I'm taking a break from cleaning my mother's house (she fell and broke her hip so I have been here the last few days), so I thought I'd relate the latest vendor embarrasment.
One of my products is basically a very rugged XDA with 5.7" QVGA TFT and I'm moving to LED backlighting (from CCFL) for a number of reasons and a vendor came in with their latest and greatest offering.
Great price; ~=A358 in 1k qtys for the TFT, controller (standard 33 way FFC interface) and LED backlights, _but_ the designers bring out only a single power pair for the LEDs, which are arranged as 3 parallel strings of 7 series white LEDs, and no control circuitry. That price is nearly half the closest competition, incidentally.

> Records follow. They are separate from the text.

-- ==== Sys2Proof/Laws/KeepsMem.lean ====
section
/-! SUPPORT. Laws/KeepsMem.lean: the same for the memory, the seams, the archive heads and the path of a line, said once as Keeps (Safety.lean). -/

namespace Sys2Proof.Machine

variable {s0 : State} {M : Nat}

theorem noteCross_keeps {s : State} {x : Stage} {h : Nat} {n : LineNo} (hm : Sub 0x800 M) (hs : Keeps M s0 s) :
    Keeps M s0 (State.noteCross s x h n) := by
  unfold State.noteCross
  refine upd_crossed_keeps (hm.mono (by rfl)) ?_
  exact hs

theorem prehBoundary_keeps {s : State} {h : Nat} (hm : Sub 0x400000 M) (hs : Keeps M s0 s) :
    Keeps M s0 (State.prehBoundary s h) := by
  unfold State.prehBoundary
  extract_lets +onlyGivenNames x1
  clear_value x1
  apply keeps_ite
  · extract_lets +onlyGivenNames x2
    clear_value x2
    extract_lets +onlyGivenNames x3
    have hx3 : Keeps M s0 x3 := by
      subst x3
      apply keeps_ite
      · refine setCamPort_keeps (hm.mono (by rfl)) ?_
        exact hs
      · exact hs
    clear_value x3
    apply keeps_ite
    · refine setCamPort_keeps (hm.mono (by rfl)) ?_
      exact hx3
    · exact hx3
  · exact hs

theorem setArcHead_keeps {s : State} {h : Nat} {x : ArcHead} (hm : Sub 0x40000000 M) (hs : Keeps M s0 s) :
    Keeps M s0 (State.setArcHead s h x) := by
  unfold State.setArcHead
  refine upd_arc_keeps (hm.mono (by rfl)) (.inr rfl) ?_
  exact hs

theorem arcEndRow_keeps {s : State} {h : Nat} (hm : Sub 0x40000000 M) (hs : Keeps M s0 s) :
    Keeps M s0 (State.arcEndRow s h) := by
  unfold State.arcEndRow
  split
  · exact hs
  · extract_lets +onlyGivenNames x1
    clear_value x1
    refine setArcHead_keeps (hm.mono (by rfl)) ?_
    exact hs

theorem memFail_keeps {s : State} {o : MemOp} {e : MemErr} (hm : Sub 0x2020000000 M) (hs : Keeps M s0 s) :
    Keeps M s0 (State.memFail s o e) := by
  unfold State.memFail
  refine upd_mem_keeps (hm.mono (by rfl)) (.inr rfl) (.inl (hm.bit (by rfl))) (.inr rfl) ?_
  exact hs

theorem panicCheck_keeps {s : State} (hm : Sub
    0x400400000000000000000000000000000000000000000000000000000000000000000000000000000000000000000000000 M) (hs : Keeps M
    s0 s) :
    Keeps M s0 (State.panicCheck s) := by
  unfold State.panicCheck
  apply keeps_forBelow
  · intro x1 t2 h3
    extract_lets +onlyGivenNames x4
    clear_value x4
    extract_lets +onlyGivenNames x5
    clear_value x5
    extract_lets +onlyGivenNames x6
    clear_value x6
    apply keeps_ite
    · apply keeps_ite
      · refine put_keeps (hm.at .MEM_PSTAT (by rfl)) ?_
        exact h3
      · exact h3
    · apply keeps_ite
      · refine count_keeps (hm.at .MEM_PANIC_CNT (by rfl)) ?_
        refine put_keeps (hm.at .MEM_PSTAT (by rfl)) ?_
        exact h3
      · exact h3
  · exact hs

theorem noteLatency_keeps {s : State} {o : MemOp} (hm : Sub
    0x400000000000000000000000000000000000000000000000000000000000000000000000000000000000000000000000 M) (hs : Keeps M s0
    s) :
    Keeps M s0 (State.noteLatency s o) := by
  unfold State.noteLatency
  refine put_keeps (hm.at .MEM_PSTAT (by rfl)) ?_
  exact hs

theorem pieceEnd_keeps {s : State} {x : MemTx} {e : Option MemErr} (hm : Sub
    0x18400000000000000000000000000000000000400400000000000000000000000000000000000000000000000000000000000000000000000000000000000003020004000 M) (hs : Keeps M s0 s) :
    Keeps M s0 (State.pieceEnd s x e) := by
  unfold State.pieceEnd
  split
  · exact hs
  · extract_lets +onlyGivenNames x1
    have hx1 : Keeps M s0 x1 := by
      subst x1
      apply keeps_ite
      · refine pmcCount_keeps (hm.mono (by rfl)) ?_
        exact hs
      · refine pmcCount_keeps (hm.mono (by rfl)) ?_
        exact hs
    clear_value x1
    extract_lets +onlyGivenNames x2
    clear_value x2
    extract_lets +onlyGivenNames x3
    clear_value x3
    extract_lets +onlyGivenNames x4
    clear_value x4
    apply keeps_ite
    · extract_lets +onlyGivenNames x5
      have hx5 : Keeps M s0 x5 := by
        subst x5
        refine noteLatency_keeps (hm.mono (by rfl)) ?_
        exact hx1
      clear_value x5
      refine panicCheck_keeps (hm.mono (by rfl)) ?_
      refine upd_mem_keeps (hm.mono (by rfl)) (.inl (hm.bit (by rfl))) (.inl (hm.bit (by rfl))) (.inr rfl) ?_
      exact hx5
    · refine upd_mem_keeps (hm.mono (by rfl)) (.inl (hm.bit (by rfl))) (.inr rfl) (.inr rfl) ?_
      exact hx1

theorem wingMigr_keeps {s : State} (hm : Sub
    0x18400000000000000000000000000000000000420400000000000000000000000000000000000000000000000000000000000000000000000000000000000003020004000 M) (hs : Keeps M s0 s) :
    Keeps M s0 (State.wingMigr s) := by
  unfold State.wingMigr
  apply keeps_ite
  · extract_lets +onlyGivenNames x1
    clear_value x1
    extract_lets +onlyGivenNames x2
    subst x2
    extract_lets +onlyGivenNames x3
    have hx3 : Keeps M s0 x3 := by
      subst x3
      refine upd_mem_keeps (hm.mono (by rfl)) (.inr rfl) (.inr rfl) (.inr rfl) ?_
      exact hs
    clear_value x3
    apply keeps_foldl
    · intro t4 x5 h6
      refine pieceEnd_keeps (hm.mono (by rfl)) ?_
      refine count_keeps (hm.at .MEM_MIGR_RD_CNT (by rfl)) ?_
      exact h6
    · exact hx3
  · exact hs

theorem memAccess_keeps {s : State} {owner : TxOwner} {port : Nat} {write : Bool} {addr : Nat} {data : List Byte} (hm : Sub
    0x18400000000000000000000000000000000000420400000000000000000000000000000000000000000000000000000000000000000000000000000000000003020004000 M) (hs : Keeps M s0 s) :
    Keeps M s0 (State.memAccess s owner port write addr data) := by
  unfold State.memAccess
  extract_lets +onlyGivenNames x1
  clear_value x1
  extract_lets +onlyGivenNames x2
  subst x2
  extract_lets +onlyGivenNames x3
  have hx3 : Keeps M s0 x3 := by
    subst x3
    refine upd_mem_keeps (hm.mono (by rfl)) (.inr rfl) (.inr rfl) (.inr rfl) ?_
    exact hs
  clear_value x3
  extract_lets +onlyGivenNames x4
  clear_value x4
  extract_lets +onlyGivenNames x5
  clear_value x5
  apply keeps_ite
  · refine memFail_keeps (hm.mono (by rfl)) ?_
    exact hx3
  · apply keeps_ite
    · refine upd_mem_keeps (hm.mono (by rfl)) (.inr rfl) (.inl (hm.bit (by rfl))) (.inr rfl) ?_
      exact hx3
    · extract_lets +onlyGivenNames x6
      subst x6
      extract_lets +onlyGivenNames x7
      have hx7 : Keeps M s0 x7 := by
        subst x7
        refine upd_mem_keeps (hm.mono (by rfl)) (.inl (hm.bit (by rfl))) (.inr rfl) (.inr rfl) ?_
        exact hx3
      clear_value x7
      refine panicCheck_keeps (hm.mono (by rfl)) ?_
      apply keeps_ite
      · refine wingMigr_keeps (hm.mono (by rfl)) ?_
        exact hx7
      · exact hx7

theorem memWrite_keeps {s : State} {owner : TxOwner} {port : Nat} {addr : Nat} {data : List Byte} (hm : Sub
    0x18400000000000000000000000000000000000420400000000000000000000000000000000000000000000000000000000000000000000000000000000000003020004000 M) (hs : Keeps M s0 s) :
    Keeps M s0 (State.memWrite s owner port addr data) := by
  unfold State.memWrite
  refine memAccess_keeps (hm.mono (by rfl)) ?_
  exact hs

theorem writeEntry_keeps {s : State} {h : Nat} {r : ArcRow} {v : Bool} (hm : Sub
    0x18400000000000000000000000000000000000420400000000000000000000000000000000000000000000000000000000000000000000000000000000000003020004000 M) (hs : Keeps M s0 s) :
    Keeps M s0 (State.writeEntry s h r v) := by
  unfold State.writeEntry
  refine memWrite_keeps (hm.mono (by rfl)) ?_
  exact hs

theorem arcStartRow_keeps {s : State} {h : Nat} {n : LineNo} (hm : Sub
    0x18400000000000000000000000000000000000420400000000000000000000000000000000000000000000000000000000000000000000000000000000000003060004000 M) (hs : Keeps M s0 s) :
    Keeps M s0 (State.arcStartRow s h n) := by
  unfold State.arcStartRow
  extract_lets +onlyGivenNames x1
  have hx1 : Keeps M s0 x1 := by
    subst x1
    refine arcEndRow_keeps (hm.mono (by rfl)) ?_
    exact hs
  clear_value x1
  extract_lets +onlyGivenNames x2
  clear_value x2
  extract_lets +onlyGivenNames x3
  clear_value x3
  extract_lets +onlyGivenNames x4
  clear_value x4
  extract_lets +onlyGivenNames x5
  clear_value x5
  extract_lets +onlyGivenNames x6
  clear_value x6
  extract_lets +onlyGivenNames x7
  clear_value x7
  extract_lets +onlyGivenNames x8
  have hx8 : Keeps M s0 x8 := by
    subst x8
    refine setArcHead_keeps (hm.mono (by rfl)) ?_
    exact hx1
  clear_value x8
  refine writeEntry_keeps (hm.mono (by rfl)) ?_
  exact hx8

theorem arcBoundary_keeps {s : State} {h : Nat} {n : LineNo} (hm : Sub
    0x18400000000000000000000000000000000000420400000000000000000000000000000000000000000000000000000000000000000000000000000000000003060004000 M) (hs : Keeps M s0 s) :
    Keeps M s0 (State.arcBoundary s h n) := by
  unfold State.arcBoundary
  apply keeps_ite
  · refine arcStartRow_keeps (hm.mono (by rfl)) ?_
    exact hs
  · exact hs

theorem setSeam_keeps {s : State} {k : Nat} {x : SeamSt} (hm : Sub 0x4000000 M) (hs : Keeps M s0 s) :
    Keeps M s0 (State.setSeam s k x) := by
  unfold State.setSeam
  refine upd_sti_keeps (hm.mono (by rfl)) ?_
  exact hs
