-- ==== Sys2Proof/Laws/KeepsFab.lean ====
section
/-! SUPPORT. Laws/KeepsFab.lean: the same for the fabric and the host interface, said once as Keeps (Safety.lean). -/

namespace Sys2Proof.Machine

variable {s0 : State} {M : Nat}

theorem showReplay_keeps {s : State} {f : Nat} (hm : Sub
    0x1000000000000000000000000000000000000000000000000000000000000000000000000000000000000000000000000000000000000000000000000000000 M) (hs : Keeps M s0 s) :
    Keeps M s0 (State.showReplay s f) := by
  unfold State.showReplay
  extract_lets +onlyGivenNames x1
  clear_value x1
  refine put_keeps (hm.at .FAB_POUT (by rfl)) ?_
  refine put_keeps (hm.at .FAB_POUT (by rfl)) ?_
  exact hs

theorem putFabSt_keeps {s : State} {f : Nat} {t : FabSt} (hm : Sub
    0x800000000000000000000000000000000000000000000000000000000000000000000000000000000000000000000000000000000000000000000000000000 M) (hs : Keeps M s0 s) :
    Keeps M s0 (State.putFabSt s f t) := by
  unfold State.putFabSt
  refine put_keeps (hm.at .FAB_PSTAT (by rfl)) ?_
  exact hs

theorem fabClear_keeps {s : State} {f : Nat} (hm : Sub
    0x1000000000000000000000000000000000000000000000000000000000000000000000000000000000000000000000000000000000000000000000000100000 M) (hs : Keeps M s0 s) :
    Keeps M s0 (State.fabClear s f) := by
  unfold State.fabClear
  extract_lets +onlyGivenNames x1
  clear_value x1
  extract_lets +onlyGivenNames x2
  clear_value x2
  extract_lets +onlyGivenNames x3
  have hx3 : Keeps M s0 x3 := by
    subst x3
    refine setFabPort_keeps (hm.mono (by rfl)) ?_
    exact hs
  clear_value x3
  refine put_keeps (hm.at .FAB_POUT (by rfl)) ?_
  exact hx3

theorem nextFlood_keeps {s : State} (hm : Sub 0x100000 M) (hs : Keeps M s0 s) :
    Keeps M s0 (State.nextFlood s).2 := by
  unfold State.nextFlood
  dsimp only
  refine upd_fab_keeps (hm.mono (by rfl)) ?_
  exact hs

theorem sendDisc_keeps {s : State} {kind : Nat} {f : Nat} {parent : Bool} {field : Nat} {ws : List DWord} (hm : Sub
    0x100000 M) (hs : Keeps M s0 s) :
    Keeps M s0 (State.sendDisc s kind f parent field ws) := by
  unfold State.sendDisc
  apply keeps_ite
  · refine fabQueue_keeps (hm.mono (by rfl)) ?_
    exact hs
  · exact hs

theorem flood_keeps {s : State} {kind : Nat} {field : Nat} {ws : List DWord} (hm : Sub 0x100000 M) (hs : Keeps M s0 s) :
    Keeps M s0 (State.flood s kind field ws) := by
  unfold State.flood
  apply keeps_forBelow
  · intro x1 t2 h3
    refine sendDisc_keeps (hm.mono (by rfl)) ?_
    exact h3
  · exact hs

theorem elect_keeps {s : State} (hm : Sub 0x100000 M) (hs : Keeps M s0 s) :
    Keeps M s0 (State.elect s) := by
  unfold State.elect
  extract_lets +onlyGivenNames x1
  clear_value x1
  extract_lets +onlyGivenNames x2
  clear_value x2
  extract_lets +onlyGivenNames x3
  clear_value x3
  extract_lets +onlyGivenNames x4
  clear_value x4
  refine upd_fab_keeps (hm.mono (by rfl)) ?_
  exact hs

theorem partition_keeps {s : State} (hm : Sub
    0x40000000000000000000000000000000000000000000000000000000000000000000000000000000000000000000000000000000000000000000000100000 M) (hs : Keeps M s0 s) :
    Keeps M s0 (State.partition s) := by
  unfold State.partition
  apply keeps_ite
  · exact hs
  · extract_lets +onlyGivenNames x1
    have hx1 : Keeps M s0 x1 := by
      subst x1
      refine put_keeps (hm.at .FAB_STATUS (by rfl)) ?_
      exact hs
    clear_value x1
    extract_lets +onlyGivenNames x2
    have hx2 : Keeps M s0 x2 := by
      subst x2
      refine put_keeps (hm.at .FAB_STATUS (by rfl)) ?_
      exact hx1
    clear_value x2
    extract_lets +onlyGivenNames x3
    have hx3 : Keeps M s0 x3 := by
      subst x3
      apply keeps_forBelow
      · intro x4 t5 h6
        refine setFabPort_keeps (hm.mono (by rfl)) ?_
        exact h6
      · exact hx2
    clear_value x3
    refine elect_keeps (hm.mono (by rfl)) ?_
    refine upd_fab_keeps (hm.mono (by rfl)) ?_
    exact hx3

This, of course, can easily lead to current hogging above hotspots, and did so *even on their own demo unit*. One end of the display was noticeably brighter than the rest of the screen, probably because the processor and/or power supply for the unit sits in that area. One might have expected their on demo unit to be 'tweaked' for such things, at least. The rep went quite pink when I opinted it out ;)
I explained to the rep that the best way is to bring out all 3 series power separately (as Kyocera does) so they can all be separately regulated to ensure equal current (and therefore equal light) from each chain. Of course, with each string being separately powered (A and K) it's pretty simple to do balancing if the strings aren't that well matched.
I won't name the vendor (yet) as they are not in production and I'll see if they bring out a 6 wire power interface for the LEDs. Gotta give them a chance to rectify it.
I found it amusing that such a basic piece of design was implemented so crappily.